** Opening Data for review block **

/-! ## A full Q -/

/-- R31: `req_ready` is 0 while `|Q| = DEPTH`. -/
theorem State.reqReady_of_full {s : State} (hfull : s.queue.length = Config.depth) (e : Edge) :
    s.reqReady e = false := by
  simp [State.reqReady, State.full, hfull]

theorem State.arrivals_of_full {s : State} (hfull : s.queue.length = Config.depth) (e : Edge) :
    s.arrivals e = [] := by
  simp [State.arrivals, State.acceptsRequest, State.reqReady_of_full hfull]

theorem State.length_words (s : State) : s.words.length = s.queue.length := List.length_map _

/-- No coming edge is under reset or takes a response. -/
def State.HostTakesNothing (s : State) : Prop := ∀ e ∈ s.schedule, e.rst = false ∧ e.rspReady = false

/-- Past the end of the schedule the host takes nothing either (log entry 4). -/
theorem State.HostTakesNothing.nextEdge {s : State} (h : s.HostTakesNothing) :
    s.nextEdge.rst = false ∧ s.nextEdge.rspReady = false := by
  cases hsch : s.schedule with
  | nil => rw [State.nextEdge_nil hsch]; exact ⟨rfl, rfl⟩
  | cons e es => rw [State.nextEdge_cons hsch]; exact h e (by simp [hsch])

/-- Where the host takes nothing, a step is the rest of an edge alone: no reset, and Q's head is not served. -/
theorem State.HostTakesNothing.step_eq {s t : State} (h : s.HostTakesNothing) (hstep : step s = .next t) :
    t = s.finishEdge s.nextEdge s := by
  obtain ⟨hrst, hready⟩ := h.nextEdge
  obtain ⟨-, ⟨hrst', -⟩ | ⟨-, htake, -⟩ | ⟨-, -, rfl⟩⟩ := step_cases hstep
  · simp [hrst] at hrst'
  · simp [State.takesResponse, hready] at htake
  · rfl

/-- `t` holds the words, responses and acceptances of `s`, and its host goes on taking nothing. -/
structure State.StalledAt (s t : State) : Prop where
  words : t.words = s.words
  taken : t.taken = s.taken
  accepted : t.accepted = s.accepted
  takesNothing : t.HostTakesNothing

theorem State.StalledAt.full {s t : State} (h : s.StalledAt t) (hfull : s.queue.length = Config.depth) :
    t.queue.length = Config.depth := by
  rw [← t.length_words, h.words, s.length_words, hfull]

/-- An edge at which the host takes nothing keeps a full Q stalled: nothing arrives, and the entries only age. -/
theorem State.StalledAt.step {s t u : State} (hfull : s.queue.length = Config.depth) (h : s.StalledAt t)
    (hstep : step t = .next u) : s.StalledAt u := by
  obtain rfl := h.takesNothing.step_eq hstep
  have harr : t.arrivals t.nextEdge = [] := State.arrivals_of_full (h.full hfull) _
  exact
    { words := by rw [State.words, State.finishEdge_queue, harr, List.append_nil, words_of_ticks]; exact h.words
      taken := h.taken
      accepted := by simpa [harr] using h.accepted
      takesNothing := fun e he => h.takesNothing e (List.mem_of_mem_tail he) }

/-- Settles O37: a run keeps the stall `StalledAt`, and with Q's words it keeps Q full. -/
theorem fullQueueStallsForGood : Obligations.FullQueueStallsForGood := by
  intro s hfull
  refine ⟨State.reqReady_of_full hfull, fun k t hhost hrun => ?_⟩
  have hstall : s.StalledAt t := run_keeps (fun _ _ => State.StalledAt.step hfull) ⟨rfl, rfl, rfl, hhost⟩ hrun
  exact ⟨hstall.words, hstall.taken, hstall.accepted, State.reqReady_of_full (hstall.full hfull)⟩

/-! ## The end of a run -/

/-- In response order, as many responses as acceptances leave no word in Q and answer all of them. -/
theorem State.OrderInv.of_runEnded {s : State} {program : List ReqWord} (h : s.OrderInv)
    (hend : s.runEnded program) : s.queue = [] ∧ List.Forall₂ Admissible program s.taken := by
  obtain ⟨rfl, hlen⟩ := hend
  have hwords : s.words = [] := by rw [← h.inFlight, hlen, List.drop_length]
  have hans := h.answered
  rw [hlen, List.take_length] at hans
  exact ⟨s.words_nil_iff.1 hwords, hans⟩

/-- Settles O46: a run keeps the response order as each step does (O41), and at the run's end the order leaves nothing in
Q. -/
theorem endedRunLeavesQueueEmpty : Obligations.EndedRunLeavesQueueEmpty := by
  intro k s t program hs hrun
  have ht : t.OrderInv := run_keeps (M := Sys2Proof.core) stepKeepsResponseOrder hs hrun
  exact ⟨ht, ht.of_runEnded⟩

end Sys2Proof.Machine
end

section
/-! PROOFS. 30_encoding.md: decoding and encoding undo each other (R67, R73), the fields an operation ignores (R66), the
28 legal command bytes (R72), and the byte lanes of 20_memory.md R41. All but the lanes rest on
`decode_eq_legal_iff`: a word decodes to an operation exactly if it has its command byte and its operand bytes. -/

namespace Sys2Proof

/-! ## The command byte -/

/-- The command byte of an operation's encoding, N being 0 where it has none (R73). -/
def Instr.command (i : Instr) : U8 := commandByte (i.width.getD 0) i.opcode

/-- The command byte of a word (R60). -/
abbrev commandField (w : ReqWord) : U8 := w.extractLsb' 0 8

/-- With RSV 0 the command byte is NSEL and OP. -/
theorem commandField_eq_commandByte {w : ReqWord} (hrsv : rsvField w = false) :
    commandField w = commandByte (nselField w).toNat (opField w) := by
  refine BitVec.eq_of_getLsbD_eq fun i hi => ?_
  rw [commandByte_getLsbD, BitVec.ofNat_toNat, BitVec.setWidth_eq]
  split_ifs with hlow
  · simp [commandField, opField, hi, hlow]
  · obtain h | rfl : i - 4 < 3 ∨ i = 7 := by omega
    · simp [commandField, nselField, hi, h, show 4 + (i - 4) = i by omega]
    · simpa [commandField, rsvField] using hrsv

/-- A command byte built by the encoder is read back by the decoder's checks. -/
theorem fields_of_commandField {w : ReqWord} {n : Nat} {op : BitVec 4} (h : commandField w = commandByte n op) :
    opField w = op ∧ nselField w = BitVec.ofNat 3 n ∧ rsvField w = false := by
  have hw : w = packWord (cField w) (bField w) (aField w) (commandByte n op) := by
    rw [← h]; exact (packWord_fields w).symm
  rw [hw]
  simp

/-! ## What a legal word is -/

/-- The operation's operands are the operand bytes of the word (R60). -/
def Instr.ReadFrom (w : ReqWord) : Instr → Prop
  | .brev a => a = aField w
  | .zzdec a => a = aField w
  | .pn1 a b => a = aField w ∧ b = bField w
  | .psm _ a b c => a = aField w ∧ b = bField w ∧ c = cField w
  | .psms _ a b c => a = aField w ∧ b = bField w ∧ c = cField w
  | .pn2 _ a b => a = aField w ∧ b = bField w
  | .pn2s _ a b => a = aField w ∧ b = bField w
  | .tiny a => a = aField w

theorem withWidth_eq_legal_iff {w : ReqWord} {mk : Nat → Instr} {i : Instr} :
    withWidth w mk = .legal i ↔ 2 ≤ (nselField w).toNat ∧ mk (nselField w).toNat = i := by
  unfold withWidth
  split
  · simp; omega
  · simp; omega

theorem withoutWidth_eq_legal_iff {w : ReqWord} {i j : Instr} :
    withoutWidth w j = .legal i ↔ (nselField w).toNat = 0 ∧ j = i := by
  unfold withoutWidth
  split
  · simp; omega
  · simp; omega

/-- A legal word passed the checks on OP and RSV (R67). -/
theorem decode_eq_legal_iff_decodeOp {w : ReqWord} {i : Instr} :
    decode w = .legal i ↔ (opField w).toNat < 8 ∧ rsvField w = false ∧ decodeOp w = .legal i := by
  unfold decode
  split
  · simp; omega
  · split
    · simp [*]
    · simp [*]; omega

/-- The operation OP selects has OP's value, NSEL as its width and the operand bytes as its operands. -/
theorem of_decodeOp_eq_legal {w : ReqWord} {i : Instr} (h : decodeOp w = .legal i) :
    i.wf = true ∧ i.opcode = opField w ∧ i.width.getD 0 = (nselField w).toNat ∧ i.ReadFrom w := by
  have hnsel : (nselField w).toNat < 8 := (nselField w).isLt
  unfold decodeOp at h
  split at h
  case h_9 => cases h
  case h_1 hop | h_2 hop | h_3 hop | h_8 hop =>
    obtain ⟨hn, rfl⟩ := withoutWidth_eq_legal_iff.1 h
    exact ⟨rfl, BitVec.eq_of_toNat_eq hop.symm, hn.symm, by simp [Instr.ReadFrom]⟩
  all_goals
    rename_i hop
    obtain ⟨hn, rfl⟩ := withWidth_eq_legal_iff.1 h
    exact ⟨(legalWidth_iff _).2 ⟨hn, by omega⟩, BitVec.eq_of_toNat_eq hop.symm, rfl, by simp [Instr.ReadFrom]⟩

** Closing Data for review block **

▸ Exercise: Return all lines above that mention the word "hlow".

▸ Task answer:
  split_ifs with hlow
  · simp [commandField, opField, hi, hlow]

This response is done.